Exercise aim >> Among the entries, which lines carry the string "each"? Copy every one.

Saved entries
★ ★ ★
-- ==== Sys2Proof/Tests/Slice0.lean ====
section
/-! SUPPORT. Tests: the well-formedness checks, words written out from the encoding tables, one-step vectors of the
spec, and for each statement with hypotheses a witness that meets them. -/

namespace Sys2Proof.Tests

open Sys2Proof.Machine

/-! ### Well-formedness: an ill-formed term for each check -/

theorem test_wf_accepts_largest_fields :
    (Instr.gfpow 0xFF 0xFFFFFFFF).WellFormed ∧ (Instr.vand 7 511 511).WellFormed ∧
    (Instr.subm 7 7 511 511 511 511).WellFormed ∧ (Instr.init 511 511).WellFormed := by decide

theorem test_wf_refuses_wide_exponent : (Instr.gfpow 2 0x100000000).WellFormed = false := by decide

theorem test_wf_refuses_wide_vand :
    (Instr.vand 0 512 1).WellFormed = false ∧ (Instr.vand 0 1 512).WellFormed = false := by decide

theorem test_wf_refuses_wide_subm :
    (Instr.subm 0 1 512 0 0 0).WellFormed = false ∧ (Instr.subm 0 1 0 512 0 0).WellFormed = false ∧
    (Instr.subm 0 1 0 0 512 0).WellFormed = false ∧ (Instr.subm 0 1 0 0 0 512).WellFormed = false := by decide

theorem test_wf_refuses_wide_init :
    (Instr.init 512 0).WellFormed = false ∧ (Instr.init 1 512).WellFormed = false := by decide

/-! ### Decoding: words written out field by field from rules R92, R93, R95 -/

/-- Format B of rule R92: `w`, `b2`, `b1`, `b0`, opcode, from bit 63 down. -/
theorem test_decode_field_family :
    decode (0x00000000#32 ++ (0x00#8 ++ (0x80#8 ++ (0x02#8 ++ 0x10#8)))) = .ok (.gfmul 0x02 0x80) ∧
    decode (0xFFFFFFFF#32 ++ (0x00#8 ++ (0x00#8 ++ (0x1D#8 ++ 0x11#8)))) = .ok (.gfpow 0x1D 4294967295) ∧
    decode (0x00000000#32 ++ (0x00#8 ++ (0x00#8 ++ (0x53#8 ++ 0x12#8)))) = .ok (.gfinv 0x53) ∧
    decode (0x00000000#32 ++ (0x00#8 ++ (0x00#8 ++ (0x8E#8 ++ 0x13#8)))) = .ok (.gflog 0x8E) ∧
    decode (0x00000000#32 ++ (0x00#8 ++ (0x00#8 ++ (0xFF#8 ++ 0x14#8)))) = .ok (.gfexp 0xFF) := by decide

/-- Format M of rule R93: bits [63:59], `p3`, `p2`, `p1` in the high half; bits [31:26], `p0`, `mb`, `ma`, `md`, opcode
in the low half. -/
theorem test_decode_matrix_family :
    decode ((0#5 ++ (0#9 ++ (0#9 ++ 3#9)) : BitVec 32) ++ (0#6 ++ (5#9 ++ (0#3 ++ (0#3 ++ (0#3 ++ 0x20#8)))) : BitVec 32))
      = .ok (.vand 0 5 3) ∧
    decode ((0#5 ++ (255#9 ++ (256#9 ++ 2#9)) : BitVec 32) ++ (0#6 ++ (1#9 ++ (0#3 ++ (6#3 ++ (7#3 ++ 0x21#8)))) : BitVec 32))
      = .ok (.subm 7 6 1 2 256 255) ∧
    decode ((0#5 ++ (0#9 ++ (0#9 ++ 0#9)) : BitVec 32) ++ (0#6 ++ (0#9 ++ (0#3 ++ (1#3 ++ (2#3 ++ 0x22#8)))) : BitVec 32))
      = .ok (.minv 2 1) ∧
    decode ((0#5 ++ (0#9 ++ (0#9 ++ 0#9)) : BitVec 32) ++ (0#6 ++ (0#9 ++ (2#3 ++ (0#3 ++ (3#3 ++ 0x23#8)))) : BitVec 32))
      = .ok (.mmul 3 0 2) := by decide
★ ★ ★
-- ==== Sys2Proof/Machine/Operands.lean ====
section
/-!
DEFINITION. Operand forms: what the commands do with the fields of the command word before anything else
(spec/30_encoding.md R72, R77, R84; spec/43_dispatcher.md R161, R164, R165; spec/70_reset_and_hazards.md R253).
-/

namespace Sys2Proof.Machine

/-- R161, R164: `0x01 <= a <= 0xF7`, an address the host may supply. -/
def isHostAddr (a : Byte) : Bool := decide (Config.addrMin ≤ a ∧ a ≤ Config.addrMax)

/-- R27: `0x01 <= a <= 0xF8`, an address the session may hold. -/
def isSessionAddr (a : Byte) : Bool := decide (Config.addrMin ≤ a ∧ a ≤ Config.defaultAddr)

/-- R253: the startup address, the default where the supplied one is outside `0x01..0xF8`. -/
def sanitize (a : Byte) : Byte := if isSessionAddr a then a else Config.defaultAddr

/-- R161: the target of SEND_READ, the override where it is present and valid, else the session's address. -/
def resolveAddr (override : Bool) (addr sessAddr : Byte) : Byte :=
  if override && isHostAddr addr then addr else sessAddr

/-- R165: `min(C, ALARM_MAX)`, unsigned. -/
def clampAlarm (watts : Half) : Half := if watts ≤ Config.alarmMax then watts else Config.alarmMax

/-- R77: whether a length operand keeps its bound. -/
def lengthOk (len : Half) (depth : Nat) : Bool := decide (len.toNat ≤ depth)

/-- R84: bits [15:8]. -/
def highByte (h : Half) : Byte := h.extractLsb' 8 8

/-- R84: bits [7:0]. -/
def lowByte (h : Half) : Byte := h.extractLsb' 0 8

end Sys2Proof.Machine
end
★ ★ ★
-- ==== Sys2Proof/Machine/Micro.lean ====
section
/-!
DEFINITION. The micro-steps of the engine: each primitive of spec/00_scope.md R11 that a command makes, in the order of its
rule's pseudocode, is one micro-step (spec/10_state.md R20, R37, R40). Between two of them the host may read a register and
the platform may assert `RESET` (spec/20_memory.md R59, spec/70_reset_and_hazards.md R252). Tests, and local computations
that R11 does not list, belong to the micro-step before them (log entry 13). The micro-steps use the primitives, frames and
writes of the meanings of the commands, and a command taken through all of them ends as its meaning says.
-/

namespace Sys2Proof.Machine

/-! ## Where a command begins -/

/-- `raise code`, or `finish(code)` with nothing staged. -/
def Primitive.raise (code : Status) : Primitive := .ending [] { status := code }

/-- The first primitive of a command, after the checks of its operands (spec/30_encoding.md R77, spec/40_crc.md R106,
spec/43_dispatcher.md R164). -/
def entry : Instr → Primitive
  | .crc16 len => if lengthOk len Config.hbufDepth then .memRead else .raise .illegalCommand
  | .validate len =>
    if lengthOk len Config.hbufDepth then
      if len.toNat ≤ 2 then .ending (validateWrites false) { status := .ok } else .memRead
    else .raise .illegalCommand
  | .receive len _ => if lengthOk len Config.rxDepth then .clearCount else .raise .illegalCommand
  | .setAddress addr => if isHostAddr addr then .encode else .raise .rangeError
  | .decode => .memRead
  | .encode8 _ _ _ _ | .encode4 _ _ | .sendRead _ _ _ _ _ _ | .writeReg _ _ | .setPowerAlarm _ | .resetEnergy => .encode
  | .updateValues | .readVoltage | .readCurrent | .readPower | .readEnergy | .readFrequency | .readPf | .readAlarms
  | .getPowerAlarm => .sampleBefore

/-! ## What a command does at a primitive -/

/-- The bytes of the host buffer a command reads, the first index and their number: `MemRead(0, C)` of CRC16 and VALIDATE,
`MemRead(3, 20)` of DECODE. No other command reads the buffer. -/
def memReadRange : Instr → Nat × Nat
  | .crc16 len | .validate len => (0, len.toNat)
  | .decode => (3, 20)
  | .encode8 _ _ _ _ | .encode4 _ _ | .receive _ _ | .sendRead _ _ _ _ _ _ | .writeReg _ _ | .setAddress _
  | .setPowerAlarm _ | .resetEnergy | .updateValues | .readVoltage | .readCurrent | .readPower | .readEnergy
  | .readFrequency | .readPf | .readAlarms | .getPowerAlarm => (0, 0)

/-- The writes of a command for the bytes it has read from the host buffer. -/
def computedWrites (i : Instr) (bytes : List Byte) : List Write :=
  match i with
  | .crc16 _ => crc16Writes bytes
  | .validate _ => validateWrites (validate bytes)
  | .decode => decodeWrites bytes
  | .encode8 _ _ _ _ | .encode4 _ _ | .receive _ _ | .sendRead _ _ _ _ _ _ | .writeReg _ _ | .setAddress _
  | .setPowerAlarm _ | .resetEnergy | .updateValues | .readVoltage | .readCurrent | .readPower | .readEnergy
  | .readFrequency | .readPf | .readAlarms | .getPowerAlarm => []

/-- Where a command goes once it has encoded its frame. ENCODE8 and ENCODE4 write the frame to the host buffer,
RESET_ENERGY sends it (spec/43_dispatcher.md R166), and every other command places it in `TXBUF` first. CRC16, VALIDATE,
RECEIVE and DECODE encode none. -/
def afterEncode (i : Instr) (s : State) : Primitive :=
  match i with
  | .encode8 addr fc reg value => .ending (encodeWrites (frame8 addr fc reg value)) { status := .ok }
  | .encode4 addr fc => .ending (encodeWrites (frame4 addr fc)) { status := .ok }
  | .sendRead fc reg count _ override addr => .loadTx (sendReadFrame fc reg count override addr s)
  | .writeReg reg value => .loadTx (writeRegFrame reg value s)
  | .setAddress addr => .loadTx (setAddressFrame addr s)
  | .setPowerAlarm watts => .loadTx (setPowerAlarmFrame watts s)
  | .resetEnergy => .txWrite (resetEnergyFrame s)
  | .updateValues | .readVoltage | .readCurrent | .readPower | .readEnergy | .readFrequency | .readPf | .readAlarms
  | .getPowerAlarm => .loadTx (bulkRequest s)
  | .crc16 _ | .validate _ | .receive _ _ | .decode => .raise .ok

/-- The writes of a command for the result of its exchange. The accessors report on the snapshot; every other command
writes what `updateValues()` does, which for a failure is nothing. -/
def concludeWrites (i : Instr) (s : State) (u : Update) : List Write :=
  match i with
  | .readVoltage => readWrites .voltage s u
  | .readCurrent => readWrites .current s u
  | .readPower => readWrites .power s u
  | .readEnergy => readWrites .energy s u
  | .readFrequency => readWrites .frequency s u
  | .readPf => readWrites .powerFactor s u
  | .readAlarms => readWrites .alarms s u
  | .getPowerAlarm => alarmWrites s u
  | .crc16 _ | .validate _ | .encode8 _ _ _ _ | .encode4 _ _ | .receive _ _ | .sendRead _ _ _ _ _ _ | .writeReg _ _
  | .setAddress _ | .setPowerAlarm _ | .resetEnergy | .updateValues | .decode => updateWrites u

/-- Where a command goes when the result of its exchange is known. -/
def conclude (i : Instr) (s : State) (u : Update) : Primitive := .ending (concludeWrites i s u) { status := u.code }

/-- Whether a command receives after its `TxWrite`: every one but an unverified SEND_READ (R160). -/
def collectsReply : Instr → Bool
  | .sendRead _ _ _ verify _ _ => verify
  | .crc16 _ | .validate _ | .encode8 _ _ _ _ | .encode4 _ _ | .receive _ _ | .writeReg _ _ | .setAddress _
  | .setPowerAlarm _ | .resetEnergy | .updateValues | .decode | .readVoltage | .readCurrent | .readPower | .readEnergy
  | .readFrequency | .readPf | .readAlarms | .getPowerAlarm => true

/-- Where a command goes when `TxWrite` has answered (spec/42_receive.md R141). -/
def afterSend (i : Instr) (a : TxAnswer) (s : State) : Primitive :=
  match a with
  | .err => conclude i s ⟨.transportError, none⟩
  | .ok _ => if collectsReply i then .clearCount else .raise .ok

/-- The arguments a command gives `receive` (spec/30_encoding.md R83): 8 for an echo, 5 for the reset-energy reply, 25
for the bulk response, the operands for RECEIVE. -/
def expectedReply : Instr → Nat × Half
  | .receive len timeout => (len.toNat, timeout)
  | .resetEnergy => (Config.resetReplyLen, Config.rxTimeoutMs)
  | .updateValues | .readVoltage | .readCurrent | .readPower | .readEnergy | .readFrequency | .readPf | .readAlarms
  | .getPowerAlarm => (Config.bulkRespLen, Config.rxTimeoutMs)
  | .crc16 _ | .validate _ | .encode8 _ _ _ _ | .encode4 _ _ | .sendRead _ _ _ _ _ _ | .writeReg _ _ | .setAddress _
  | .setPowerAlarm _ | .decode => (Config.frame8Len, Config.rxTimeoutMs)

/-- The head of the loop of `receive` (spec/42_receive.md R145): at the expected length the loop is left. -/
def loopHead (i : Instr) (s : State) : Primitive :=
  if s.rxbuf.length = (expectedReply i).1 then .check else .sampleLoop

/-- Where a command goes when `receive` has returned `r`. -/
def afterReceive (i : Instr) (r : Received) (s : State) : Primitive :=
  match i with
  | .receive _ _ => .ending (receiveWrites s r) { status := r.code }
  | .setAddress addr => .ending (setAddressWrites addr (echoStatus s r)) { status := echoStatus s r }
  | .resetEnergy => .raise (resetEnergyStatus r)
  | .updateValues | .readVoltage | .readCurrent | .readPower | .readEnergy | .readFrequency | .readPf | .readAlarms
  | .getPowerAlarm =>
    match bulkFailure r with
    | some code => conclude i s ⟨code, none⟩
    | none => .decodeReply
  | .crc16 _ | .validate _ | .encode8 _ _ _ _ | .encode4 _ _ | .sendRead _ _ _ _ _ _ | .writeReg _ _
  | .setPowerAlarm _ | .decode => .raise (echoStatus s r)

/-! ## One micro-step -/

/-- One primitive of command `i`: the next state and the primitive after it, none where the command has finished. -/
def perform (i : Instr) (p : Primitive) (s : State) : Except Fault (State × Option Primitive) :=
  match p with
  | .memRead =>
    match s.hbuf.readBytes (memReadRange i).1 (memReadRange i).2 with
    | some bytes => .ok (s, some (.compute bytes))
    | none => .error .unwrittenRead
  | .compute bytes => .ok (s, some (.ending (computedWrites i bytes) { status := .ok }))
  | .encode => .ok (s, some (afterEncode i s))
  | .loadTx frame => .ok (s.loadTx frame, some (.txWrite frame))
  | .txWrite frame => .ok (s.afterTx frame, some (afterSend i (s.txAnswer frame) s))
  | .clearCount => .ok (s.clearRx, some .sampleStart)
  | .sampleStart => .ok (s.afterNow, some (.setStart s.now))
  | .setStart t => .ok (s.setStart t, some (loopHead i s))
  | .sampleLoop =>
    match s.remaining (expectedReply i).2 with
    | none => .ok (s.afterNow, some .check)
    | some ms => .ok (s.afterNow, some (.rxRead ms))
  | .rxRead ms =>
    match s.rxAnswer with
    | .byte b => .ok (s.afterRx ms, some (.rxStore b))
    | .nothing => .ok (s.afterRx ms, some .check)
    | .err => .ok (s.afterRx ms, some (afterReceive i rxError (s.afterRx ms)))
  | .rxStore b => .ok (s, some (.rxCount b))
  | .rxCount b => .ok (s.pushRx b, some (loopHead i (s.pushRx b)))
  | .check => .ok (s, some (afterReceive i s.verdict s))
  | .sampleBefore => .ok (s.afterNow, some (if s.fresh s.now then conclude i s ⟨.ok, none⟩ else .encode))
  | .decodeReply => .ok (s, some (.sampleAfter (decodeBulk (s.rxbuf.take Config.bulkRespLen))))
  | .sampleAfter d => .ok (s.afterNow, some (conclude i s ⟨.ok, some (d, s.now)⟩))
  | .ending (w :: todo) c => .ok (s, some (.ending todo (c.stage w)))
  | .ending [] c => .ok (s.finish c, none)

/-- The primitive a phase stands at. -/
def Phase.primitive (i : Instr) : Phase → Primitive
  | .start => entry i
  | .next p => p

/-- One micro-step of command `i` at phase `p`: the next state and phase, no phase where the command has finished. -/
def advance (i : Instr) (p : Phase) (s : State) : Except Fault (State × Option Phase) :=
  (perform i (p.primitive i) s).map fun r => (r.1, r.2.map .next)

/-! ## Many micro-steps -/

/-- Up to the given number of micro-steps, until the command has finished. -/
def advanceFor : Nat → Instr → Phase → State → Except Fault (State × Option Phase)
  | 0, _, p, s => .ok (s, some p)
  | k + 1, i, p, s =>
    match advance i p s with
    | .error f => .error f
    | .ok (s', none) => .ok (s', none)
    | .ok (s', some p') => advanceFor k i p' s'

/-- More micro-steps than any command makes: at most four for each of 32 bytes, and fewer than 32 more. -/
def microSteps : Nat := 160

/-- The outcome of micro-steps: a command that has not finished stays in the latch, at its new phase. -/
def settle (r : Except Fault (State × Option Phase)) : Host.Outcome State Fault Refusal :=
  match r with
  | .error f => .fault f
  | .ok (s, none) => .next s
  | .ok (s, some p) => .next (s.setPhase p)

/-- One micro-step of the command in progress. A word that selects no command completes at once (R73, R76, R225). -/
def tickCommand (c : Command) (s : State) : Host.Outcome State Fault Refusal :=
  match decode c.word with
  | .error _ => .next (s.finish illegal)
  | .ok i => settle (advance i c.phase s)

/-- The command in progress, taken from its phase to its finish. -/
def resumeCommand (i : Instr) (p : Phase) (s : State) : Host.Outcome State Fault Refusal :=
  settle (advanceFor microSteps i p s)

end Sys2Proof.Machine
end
★ ★ ★
Result >>
spec, and for each statement with hypotheses a witness that meets them. -/
/-! ### Well-formedness: an ill-formed term for each check -/
DEFINITION. The micro-steps of the engine: each primitive of spec/00_scope.md R11 that a command makes, in the order of its
/-- More micro-steps than any command makes: at most four for each of 32 bytes, and fewer than 32 more. -/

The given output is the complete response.